-- ==== Sys2Proof/Laws/State.lean ====
section
/-! SUPPORT. Every field after every shared update of the state: one lemma per field per update, each by
unfolding. -/

namespace Sys2Proof.Machine

@[simp] theorem answerRead_fsm (v : Word32) (s : State) : (answerRead v s).fsm = s.fsm := rfl
@[simp] theorem answerRead_tier (v : Word32) (s : State) : (answerRead v s).tier = s.tier := rfl
@[simp] theorem answerRead_channels (v : Word32) (s : State) : (answerRead v s).channels = s.channels := rfl
@[simp] theorem answerRead_outPeriods (v : Word32) (s : State) :
    (answerRead v s).outPeriods =
      s.outPeriods := rfl
@[simp] theorem answerRead_ie (v : Word32) (s : State) : (answerRead v s).ie = s.ie := rfl
@[simp] theorem answerRead_errCode (v : Word32) (s : State) : (answerRead v s).errCode = s.errCode := rfl
@[simp] theorem answerRead_total (v : Word32) (s : State) : (answerRead v s).total = s.total := rfl
@[simp] theorem answerRead_sampleIndex (v : Word32) (s : State) :
    (answerRead v s).sampleIndex =
      s.sampleIndex := rfl
@[simp] theorem answerRead_seed (v : Word32) (s : State) : (answerRead v s).seed = s.seed := rfl
@[simp] theorem answerRead_b (v : Word32) (s : State) : (answerRead v s).b = s.b := rfl
@[simp] theorem answerRead_z (v : Word32) (s : State) : (answerRead v s).z = s.z := rfl
@[simp] theorem answerRead_bq (v : Word32) (s : State) : (answerRead v s).bq = s.bq := rfl
@[simp] theorem answerRead_energy (v : Word32) (s : State) : (answerRead v s).energy = s.energy := rfl
@[simp] theorem answerRead_preview (v : Word32) (s : State) : (answerRead v s).preview = s.preview := rfl
@[simp] theorem answerRead_previewCount (v : Word32) (s : State) :
    (answerRead v s).previewCount =
      s.previewCount := rfl
@[simp] theorem answerRead_pcmOut (v : Word32) (s : State) : (answerRead v s).pcmOut = s.pcmOut := rfl
@[simp] theorem answerRead_consts (v : Word32) (s : State) : (answerRead v s).consts = s.consts := rfl
@[simp] theorem answerRead_wires (v : Word32) (s : State) : (answerRead v s).wires = s.wires := rfl
@[simp] theorem answerRead_answer (v : Word32) (s : State) : (answerRead v s).answer = .rdata v := rfl
@[simp] theorem answerRead_agenda (v : Word32) (s : State) : (answerRead v s).agenda = s.agenda := rfl

@[simp] theorem answerWrite_fsm (s : State) : (answerWrite s).fsm = s.fsm := rfl
@[simp] theorem answerWrite_tier (s : State) : (answerWrite s).tier = s.tier := rfl
@[simp] theorem answerWrite_channels (s : State) : (answerWrite s).channels = s.channels := rfl
@[simp] theorem answerWrite_outPeriods (s : State) : (answerWrite s).outPeriods = s.outPeriods := rfl
@[simp] theorem answerWrite_ie (s : State) : (answerWrite s).ie = s.ie := rfl
@[simp] theorem answerWrite_errCode (s : State) : (answerWrite s).errCode = s.errCode := rfl
@[simp] theorem answerWrite_total (s : State) : (answerWrite s).total = s.total := rfl
@[simp] theorem answerWrite_sampleIndex (s : State) : (answerWrite s).sampleIndex = s.sampleIndex := rfl
@[simp] theorem answerWrite_seed (s : State) : (answerWrite s).seed = s.seed := rfl
@[simp] theorem answerWrite_b (s : State) : (answerWrite s).b = s.b := rfl
@[simp] theorem answerWrite_z (s : State) : (answerWrite s).z = s.z := rfl
@[simp] theorem answerWrite_bq (s : State) : (answerWrite s).bq = s.bq := rfl
@[simp] theorem answerWrite_energy (s : State) : (answerWrite s).energy = s.energy := rfl
@[simp] theorem answerWrite_preview (s : State) : (answerWrite s).preview = s.preview := rfl
@[simp] theorem answerWrite_previewCount (s : State) : (answerWrite s).previewCount = s.previewCount := rfl
@[simp] theorem answerWrite_pcmOut (s : State) : (answerWrite s).pcmOut = s.pcmOut := rfl
@[simp] theorem answerWrite_consts (s : State) : (answerWrite s).consts = s.consts := rfl
@[simp] theorem answerWrite_wires (s : State) : (answerWrite s).wires = s.wires := rfl
@[simp] theorem answerWrite_answer (s : State) : (answerWrite s).answer = .written := rfl
@[simp] theorem answerWrite_agenda (s : State) : (answerWrite s).agenda = s.agenda := rfl

@[simp] theorem answerBusError_fsm (off : BitVec 14) (w : BusWidth) (dir : BusDir) (s : State) :
    (answerBusError off w dir s).fsm =
      s.fsm := rfl
@[simp] theorem answerBusError_tier (off : BitVec 14) (w : BusWidth) (dir : BusDir) (s : State) :
    (answerBusError off w dir s).tier =
      s.tier := rfl
@[simp] theorem answerBusError_channels (off : BitVec 14) (w : BusWidth) (dir : BusDir) (s : State) :
    (answerBusError off w dir s).channels =
      s.channels := rfl
@[simp] theorem answerBusError_outPeriods (off : BitVec 14) (w : BusWidth) (dir : BusDir) (s : State) :
    (answerBusError off w dir s).outPeriods =
      s.outPeriods := rfl
@[simp] theorem answerBusError_ie (off : BitVec 14) (w : BusWidth) (dir : BusDir) (s : State) :
    (answerBusError off w dir s).ie =
      s.ie := rfl
@[simp] theorem answerBusError_errCode (off : BitVec 14) (w : BusWidth) (dir : BusDir) (s : State) :
    (answerBusError off w dir s).errCode =
      s.errCode := rfl
@[simp] theorem answerBusError_total (off : BitVec 14) (w : BusWidth) (dir : BusDir) (s : State) :
    (answerBusError off w dir s).total =
      s.total := rfl
@[simp] theorem answerBusError_sampleIndex (off : BitVec 14) (w : BusWidth) (dir : BusDir) (s : State) :
    (answerBusError off w dir s).sampleIndex =
      s.sampleIndex := rfl
@[simp] theorem answerBusError_seed (off : BitVec 14) (w : BusWidth) (dir : BusDir) (s : State) :
    (answerBusError off w dir s).seed =
      s.seed := rfl
@[simp] theorem answerBusError_b (off : BitVec 14) (w : BusWidth) (dir : BusDir) (s : State) :
    (answerBusError off w dir s).b =
      s.b := rfl
@[simp] theorem answerBusError_z (off : BitVec 14) (w : BusWidth) (dir : BusDir) (s : State) :
    (answerBusError off w dir s).z =
      s.z := rfl
@[simp] theorem answerBusError_bq (off : BitVec 14) (w : BusWidth) (dir : BusDir) (s : State) :
    (answerBusError off w dir s).bq =
      s.bq := rfl
@[simp] theorem answerBusError_energy (off : BitVec 14) (w : BusWidth) (dir : BusDir) (s : State) :
    (answerBusError off w dir s).energy =
      s.energy := rfl
@[simp] theorem answerBusError_preview (off : BitVec 14) (w : BusWidth) (dir : BusDir) (s : State) :
    (answerBusError off w dir s).preview =
      s.preview := rfl
@[simp] theorem answerBusError_previewCount (off : BitVec 14) (w : BusWidth) (dir : BusDir) (s : State) :
    (answerBusError off w dir s).previewCount =
      s.previewCount := rfl
@[simp] theorem answerBusError_pcmOut (off : BitVec 14) (w : BusWidth) (dir : BusDir) (s : State) :
    (answerBusError off w dir s).pcmOut =
      s.pcmOut := rfl
@[simp] theorem answerBusError_consts (off : BitVec 14) (w : BusWidth) (dir : BusDir) (s : State) :
    (answerBusError off w dir s).consts =
      s.consts := rfl
@[simp] theorem answerBusError_wires (off : BitVec 14) (w : BusWidth) (dir : BusDir) (s : State) :
    (answerBusError off w dir s).wires =
      s.wires := rfl
@[simp] theorem answerBusError_answer (off : BitVec 14) (w : BusWidth) (dir : BusDir) (s : State) :
    (answerBusError off w dir s).answer =
      .busError off w dir := rfl
@[simp] theorem answerBusError_agenda (off : BitVec 14) (w : BusWidth) (dir : BusDir) (s : State) :
    (answerBusError off w dir s).agenda =
      s.agenda := rfl

@[simp] theorem setError_fsm (code : BitVec 4) (s : State) : (setError code s).fsm = .error := rfl
@[simp] theorem setError_tier (code : BitVec 4) (s : State) : (setError code s).tier = s.tier := rfl
@[simp] theorem setError_channels (code : BitVec 4) (s : State) :
    (setError code s).channels =
      s.channels := rfl
@[simp] theorem setError_outPeriods (code : BitVec 4) (s : State) :
    (setError code s).outPeriods =
      s.outPeriods := rfl
@[simp] theorem setError_ie (code : BitVec 4) (s : State) : (setError code s).ie = s.ie := rfl
@[simp] theorem setError_errCode (code : BitVec 4) (s : State) : (setError code s).errCode = code := rfl
@[simp] theorem setError_total (code : BitVec 4) (s : State) : (setError code s).total = s.total := rfl
@[simp] theorem setError_sampleIndex (code : BitVec 4) (s : State) :
    (setError code s).sampleIndex =
      s.sampleIndex := rfl
@[simp] theorem setError_seed (code : BitVec 4) (s : State) : (setError code s).seed = s.seed := rfl
@[simp] theorem setError_b (code : BitVec 4) (s : State) : (setError code s).b = s.b := rfl
@[simp] theorem setError_z (code : BitVec 4) (s : State) : (setError code s).z = s.z := rfl
@[simp] theorem setError_bq (code : BitVec 4) (s : State) : (setError code s).bq = s.bq := rfl
@[simp] theorem setError_energy (code : BitVec 4) (s : State) : (setError code s).energy = s.energy := rfl
@[simp] theorem setError_preview (code : BitVec 4) (s : State) : (setError code s).preview = s.preview := rfl
@[simp] theorem setError_previewCount (code : BitVec 4) (s : State) :
    (setError code s).previewCount =
      s.previewCount := rfl
@[simp] theorem setError_pcmOut (code : BitVec 4) (s : State) : (setError code s).pcmOut = s.pcmOut := rfl
@[simp] theorem setError_consts (code : BitVec 4) (s : State) : (setError code s).consts = s.consts := rfl
@[simp] theorem setError_wires (code : BitVec 4) (s : State) : (setError code s).wires = s.wires := rfl
@[simp] theorem setError_answer (code : BitVec 4) (s : State) : (setError code s).answer = s.answer := rfl
@[simp] theorem setError_agenda (code : BitVec 4) (s : State) : (setError code s).agenda = s.agenda := rfl

@[simp] theorem acceptStart_fsm (s : State) : (acceptStart s).fsm = .busy := rfl
@[simp] theorem acceptStart_tier (s : State) : (acceptStart s).tier = s.tier := rfl
@[simp] theorem acceptStart_channels (s : State) : (acceptStart s).channels = s.channels := rfl
@[simp] theorem acceptStart_outPeriods (s : State) : (acceptStart s).outPeriods = s.outPeriods := rfl
@[simp] theorem acceptStart_ie (s : State) : (acceptStart s).ie = s.ie := rfl
@[simp] theorem acceptStart_errCode (s : State) : (acceptStart s).errCode = 0#4 := rfl
@[simp] theorem acceptStart_total (s : State) : (acceptStart s).total = runTotal s := rfl
@[simp] theorem acceptStart_sampleIndex (s : State) : (acceptStart s).sampleIndex = 0#64 := rfl
@[simp] theorem acceptStart_seed (s : State) : (acceptStart s).seed = 0#20 := rfl
@[simp] theorem acceptStart_b (s : State) : (acceptStart s).b = Vector.replicate 6 posZero := rfl
@[simp] theorem acceptStart_z (s : State) : (acceptStart s).z = posZero := rfl
@[simp] theorem acceptStart_bq (s : State) : (acceptStart s).bq = Cascade.zero := rfl
@[simp] theorem acceptStart_energy (s : State) : (acceptStart s).energy = posZero := rfl
@[simp] theorem acceptStart_preview (s : State) :
    (acceptStart s).preview =
      Vector.replicate 1000 posZero := rfl
@[simp] theorem acceptStart_previewCount (s : State) : (acceptStart s).previewCount = 0#11 := rfl
@[simp] theorem acceptStart_pcmOut (s : State) : (acceptStart s).pcmOut = [] := rfl
@[simp] theorem acceptStart_consts (s : State) : (acceptStart s).consts = s.consts := rfl
@[simp] theorem acceptStart_wires (s : State) : (acceptStart s).wires = s.wires := rfl
@[simp] theorem acceptStart_answer (s : State) : (acceptStart s).answer = s.answer := rfl
@[simp] theorem acceptStart_agenda (s : State) : (acceptStart s).agenda = s.agenda := rfl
-=-=-
#### Work instruction
I'd like an exact copy of the lines above, from the very first one through the line that contains "v s).pcmOut = s.pcmOut := rfl", with nothing else added.

#### Task output
-- ==== Sys2Proof/Laws/State.lean ====
section
/-! SUPPORT. Every field after every shared update of the state: one lemma per field per update, each by
unfolding. -/

namespace Sys2Proof.Machine

@[simp] theorem answerRead_fsm (v : Word32) (s : State) : (answerRead v s).fsm = s.fsm := rfl
@[simp] theorem answerRead_tier (v : Word32) (s : State) : (answerRead v s).tier = s.tier := rfl
@[simp] theorem answerRead_channels (v : Word32) (s : State) : (answerRead v s).channels = s.channels := rfl
@[simp] theorem answerRead_outPeriods (v : Word32) (s : State) :
    (answerRead v s).outPeriods =
      s.outPeriods := rfl
@[simp] theorem answerRead_ie (v : Word32) (s : State) : (answerRead v s).ie = s.ie := rfl
@[simp] theorem answerRead_errCode (v : Word32) (s : State) : (answerRead v s).errCode = s.errCode := rfl
@[simp] theorem answerRead_total (v : Word32) (s : State) : (answerRead v s).total = s.total := rfl
@[simp] theorem answerRead_sampleIndex (v : Word32) (s : State) :
    (answerRead v s).sampleIndex =
      s.sampleIndex := rfl
@[simp] theorem answerRead_seed (v : Word32) (s : State) : (answerRead v s).seed = s.seed := rfl
@[simp] theorem answerRead_b (v : Word32) (s : State) : (answerRead v s).b = s.b := rfl
@[simp] theorem answerRead_z (v : Word32) (s : State) : (answerRead v s).z = s.z := rfl
@[simp] theorem answerRead_bq (v : Word32) (s : State) : (answerRead v s).bq = s.bq := rfl
@[simp] theorem answerRead_energy (v : Word32) (s : State) : (answerRead v s).energy = s.energy := rfl
@[simp] theorem answerRead_preview (v : Word32) (s : State) : (answerRead v s).preview = s.preview := rfl
@[simp] theorem answerRead_previewCount (v : Word32) (s : State) :
    (answerRead v s).previewCount =
      s.previewCount := rfl
@[simp] theorem answerRead_pcmOut (v : Word32) (s : State) : (answerRead v s).pcmOut = s.pcmOut := rfl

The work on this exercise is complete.